The reason for the politics-or-policy muddle may be that Cuba occupies an odd place in the American mind. From Teddy Roosevelt to Jimmy Buffett, with contributions from Ernest Hemingway, Meyer Lansky and the U.S. officers who first mixed rum and Coke to form a cuba libre, Americans have spent nearly a century confused about whether Cuba is really a foreign country at all. But it is, and over the years America’s proprietary attitude has bred resentment. Castro’s appeals to Cuban national-ism – burnished, of course, by the memory of the Bay of Pigs – may be, more than anything else, what has secured his position on the island.
For Bill Clinton to treat Cuba as a domestic issue is an oddity in itself: Clinton couldn’t win Florida in 1992, and he hasn’t a prayer in 1996. Still, the administration is trying to “demagnetize” America and persuade potential refugees to stay at home. It won’t work. Haitians’ average annual income is about $400, Cubans’ about $2,000 and Floridians’ more than $20,000. For Caribbean islanders, Miami is like sex: even when it’s bad, it’s good, and about as hard to “demagnetize.” All this hands the initiative to Castro. As the old man made plain last week, Cuba is not Haiti. Cuba has a government that can turn the flow of refugees on and off like a spigot – as Castro has now implied he will.
The confusions in U.S. policy might be bearable if the Cuban crisis were entering its endgame – if Castro were dying, if the recent riots were to become widespread, if the regime were so close to collapse that Havana would soon replace Prague as the place that every smart twentysomething wants to visit. But few knowledgeable observers – including those within the U.S. intelligence community – think that Castro’s position is under serious threat. True, as communism collapsed in Europe, Cuba had an economic catastrophe. But independent forecasters now predict modest growth this year. Tourist arrivals are double the levels of the late 1980s, while European, Canadian and – especial-ly – Mexican investors are piling in. The Mexican company Grupo Domos recently paid $743 million for 49 percent of Cuba’s state telecommunications firm, and flights from Mexico City to Havana are loaded with entrepreneurs.

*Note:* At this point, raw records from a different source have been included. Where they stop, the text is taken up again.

/-- Destination and source fields of the fixed-latency register instructions. -/
def registerForm (i : Instr) : Option (Reg × List Src) :=
  match integerRule i, packedRule i, predicateRule i, floatRule i, convRule i with
  | some r, _, _, _, _ => some (r.1, r.2.1)
  | _, some r, _, _, _ => some (r.1, r.2.1)
  | _, _, some r, _, _ => some (r.1, r.2.1)
  | _, _, _, some r, _ => some (r.1, r.2.1)
  | _, _, _, _, some r => some (r.2.1, r.2.2.1)
  | _, _, _, _, _ => match i with
    | .fset _ _ a b _ => some (127, [(a, 1), (b, 1)])
    | .fcls d a => some (d, [(a, 1)])
    | .fpxr d => some (d, [])
    | .fpxc d a _ => some (d, [(a, 1)])
    | .frm d a => some (d, [(a, 1)])
    | _ => none

/-- The instructions that wait for a pending FPX (R67). -/
def usesFpx : Instr → Bool
  | .fpxr _ | .fpxc _ _ _ | .frm _ _ => true
  | _ => false

/-- Two references name the same storage of a group: the same entry of its window, or the same row of its handler bank. -/
def sameSlot (g : Group) (r q : RowRef) : Prop :=
  match r, q with
  | .stack a, .stack b => a % g.budget = b % g.budget
  | .bank a, .bank b => a = b
  | _, _ => False

/-- What a register instruction never writes in a thread: everything but its position, its predicates and FPX. -/
def threadRest (t : Thread) : Thread := { t with at_ := .zero, meeting := 0, held := false, preds := 0, fpx := 0, rm := 0 }

/-- What it never writes in a group: everything but threads, rows, the clause in issue and the record of a stop. -/
def groupRest (g : Group) : Group :=
  { g with
    threads := Vector.replicate 32 .absent, rows := [], bank := [], evicted := [], use := [], issue := none, touched := [], phase := .running
    fault := none, haltTime := 0, skipCmp := [], leaving := [] }

/-- The ports that an instruction names. -/
def portsNamed (g : Group) (d : Reg) (fs : List Src) : List Port := ((dstPort d).toList ++ srcPorts fs).filterMap (portOf g)

end Sys2Proof.Claims

/-- R37, R173, R181, R182, R209: when a register instruction reaches its effect, only its destination in the active lanes,
the predicates and FPX of its active lanes, and the queues of the ports it names change: no other row or thread, no flag, no
operation, no port, nothing of another group, and, unless a row had to leave the chip, no byte of memory and nothing else of
the machine. Absent lanes hold no thread and are not counted. The readings and choices of the model behind it: log entries
22, 62. -/
def Obligations.RegisterInstructionsFrame : Prop :=
  ∀ (i : Instr) (d : Reg) (fs : List Src) (s t : State) (c : Ctl), registerForm i = some (d, fs) → wellFormed c.gr.enc i = true →
    Runs s c fs d → (usesFpx i = true → fpxReady c) → exec i s = .next t →
    (∃ gr, t.group? c.g = some gr ∧ groupRest gr = groupRest c.gr ∧
      (∀ l, l < 32 → threadRest (lane gr.threads l) = threadRest (c.thread l)) ∧
      (∀ l, l < 32 → has c.act l = false → (lane gr.threads l).preds = (c.thread l).preds ∧
        (lane gr.threads l).fpx = (c.thread l).fpx ∧ (lane gr.threads l).rm = (c.thread l).rm) ∧
      ∀ r l, l < 32 → (c.thread l).present = true →
        ¬ (has c.act l = true ∧ d.toNat < 120 ∧ sameSlot c.gr r (refOf (c.thread l) d.toNat)) →
        (rowAt gr r).get l = (rowAt c.gr r).get l) ∧
    (∀ h gr, h ≠ c.g → s.group? h = some gr → ∃ gr', t.group? h = some gr' ∧ gr'.rows = gr.rows ∧ gr'.bank = gr.bank ∧
      gr'.flags = gr.flags ∧ gr'.ops = gr.ops ∧ gr'.ports = gr.ports ∧
      ∀ l, l < 32 → threadRest (lane gr'.threads l) = threadRest (lane gr.threads l) ∧
        (lane gr'.threads l).preds = (lane gr.threads l).preds ∧ (lane gr'.threads l).fpx = (lane gr.threads l).fpx ∧
        (lane gr'.threads l).rm = (lane gr.threads l).rm) ∧
    (∀ n, (∀ p ∈ portsNamed c.gr d fs, p.inst ≠ n) → t.queue? n = s.queue? n) ∧
    (NoEviction s t → SameMachine s t ∧ ∀ a, mget t.mem a = mget s.mem a)

/-! ## Clauses and long-latency operations -/

/-- R23, R24: CLAUSE_ISSUE at a group that has no clause in issue and may issue. When the header and the words at the lane's
position can be fetched and decode, and the wait mask is clear or the set resumes inside the clause, the clause is in issue
for the convergence set, before the word at which the set stands, with the words that were fetched. R3, R20: a word of code
on an executable device page is the four bytes at its address, the first the lowest. The readings and choices of the model
behind it: log entry 27. -/
def Obligations.ClausesAreFetchedAndIssued : Prop :=
  (∀ (s s₀ s₁ s₂ s₃ : State) (g l : Nat) (gr : Group) (h : Word) (hd : Header) (ws : List Word),
    s.group? g = some gr → gr.issue = none → gr.phase = .running → issuing (s.ctx gr.ctx).state = true → convergenceSet gr l ≠ 0 →
    (∀ k, fetchLink s g gr (convergenceSet gr l) (lane gr.threads l).at_.hdr k = k s₀) →
    fetchWord s₀ g gr (convergenceSet gr l) (lane gr.threads l).at_.hdr = .ok [h] s₁ → decodeHeader gr.enc h = .ok hd →
    (∀ k, fetchNextPage s₁ g gr (convergenceSet gr l) (lane gr.threads l).at_.hdr hd.len k = k s₃) →
    fetchWords s₃ g gr (convergenceSet gr l) ((lane gr.threads l).at_.hdr + 4) hd.len = .ok ws s₂ →
    clauseFault gr.enc (convergenceSet gr l) ((lane gr.threads l).at_.hdr + 4) ws = none →
    ((lane gr.threads l).at_.pos = 0 → ∀ n, n < 12 → hd.wait.getLsbD n = true → flagCount gr n = 0) →
    Completes (exec (.clauseIssue g l) s) fun t => ∃ gr' i, t.group? g = some gr' ∧ gr'.issue = some i ∧ i.words = ws ∧
      i.header = h ∧ i.hdr = (lane gr.threads l).at_.hdr ∧ i.pos = (lane gr.threads l).at_.pos - 1 ∧ i.set = convergenceSet gr l ∧
      (∀ k, k < 32 → { lane gr'.threads k with waited := 0 } = { lane gr.threads k with waited := 0 }) ∧ gr'.rows = gr.rows) ∧
  (∀ (s s' : State) (g : Nat) (gr : Group) (m : Mask) (va : VA) (e : TlbEntry),
    translate s (coreOf g) (dieOfGroup g) gr.ctx va.toNat (groupParty s g) = .hit e s' → e.x = true → e.host = false → e.rmt = none →
    s'.poison.contains (e.phys va.toNat / 128) = false → s'.coherenceLost.contains (e.phys va.toNat / 128) = false →
    (∀ k, k < 4 → shadowed s' e (va.toNat + k) = false ∧ debugArea s' (e.phys (va.toNat + k)) = false) → e.page ≤ va.toNat →
    fetchWord s g gr m va = .ok [BitVec.ofNat 32
      ((mget s'.mem (e.phys va.toNat)).toNat + 2 ^ 8 * (mget s'.mem (e.phys va.toNat + 1)).toNat
        + 2 ^ 16 * (mget s'.mem (e.phys va.toNat + 2)).toNat + 2 ^ 24 * (mget s'.mem (e.phys va.toNat + 3)).toNat)] s')

namespace Sys2Proof.Claims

If Castro’s position is relatively secure, a policy driven by Florida and immigration won’t budge him. That is why, by the end of last week, State Department officials were arguing that the endgame needed something more to nudge it along. Clinton reiterated his unwillingness to talk to Castro about anything but immigration, but a senior State Department official says that once Clinton has “faced Castro down” on the boat people, the president is likely to set out a road map for better relations.
In all likelihood, the Clinton administration will then offer – as a second-term Bush administration would probably have done – a deal whose nub is free elections in Cuba in return for American economic assistance (Castro will never hold free elections while his economy is subject to the U.S. embargo). But for such a deal to happen, both sides need to discard some cherished myths about the other. Castro will have to stop blaming America for everything but the common cold (as he did in his interminable speech last week). And America will have to think of Cuba not in terms of romance, casinos and marlin, but as a place with the potential to be as successful as East Asia’s economic dragons. For that is what Cuba – with its high levels of health and education and an exiled business community scared of nobody – could easily be. Then, rather than calculating how many boat people equal a crisis, algebra could be put to better uses: like figuring how many tourists multiplied by how much foreign investment would buy Cubans how many new American cars. Memo to the president: sensible foreign policy can be good domestic politics, too.